What does this mean for the future of custom silicon?
While it comes as no surprise that Microsoft has developed their own custom IC solution, it does go to show that as technology progresses, custom ICs will provide engineers with major benefits. Even though custom ICs are not suitable for all designs (as off-the-shelf components can do extremely well while providing exceedingly high-cost savings), those looking to design extremely high-performance devices that need to reduce energy consumption will certainly benefit from custom ICs.
The development of Microsoft’s custom chips is not just a technical achievement but also has significant implications for users. Enhanced efficiency and performance in cloud services, powered by these chips, could lead to more robust and responsive cloud-based applications, directly benefiting end-users and businesses relying on Azure’s cloud ecosystem.
So, going forward
We are unlikely to see custom IC solutions in off-the-shelf PCs and laptops as they will continue to utilise devices manufactured by AMD and Intel, but Apple products will undoubtedly move towards totally custom solutions.
However, if semiconductor foundries start to open up economic services for smaller production volumes of custom chips, then it is possible that everyday domestic devices may adopt such technologies. For example, IoT devices may see significant benefits to custom ICs thanks to the reduced energy consumption and the ability to only integrate hardware features that are absolutely needed.
Will custom IC services become cheap enough for individuals to use? Unlikely. However, it is possible that future fabrication services could even allow individuals to combine chip dies into custom packages to provide an excellent balance between flexibility and price.
The advent of Microsoft’s custom chips marks a pivotal moment in the industry, showcasing a trend towards greater integration of hardware and software. This approach, where companies like Microsoft develop chips precisely suited for their software and services, may inspire other tech giants to follow suit, potentially reshaping the landscape of the cloud computing and AI sectors.

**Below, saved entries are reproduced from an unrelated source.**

-- ==== Sys2Proof/Laws/State.lean ====
section
/-! SUPPORT. The updates of the device's state field by field, so that no proof unfolds a record update: an update of one field
leaves every other one; and each table reads as it was written. -/

namespace Sys2Proof.Machine

variable (d : Device)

Looking ahead, Microsoft’s venture into custom silicon is just the beginning. With plans already underway for the second-generation versions of the Azure Maia AI Accelerator and Azure Cobalt CPU series, the future seems bright for further advancements in AI and cloud computing technology. This ongoing innovation reaffirms Microsoft’s commitment to optimising every layer of its technology stack, from silicon to service.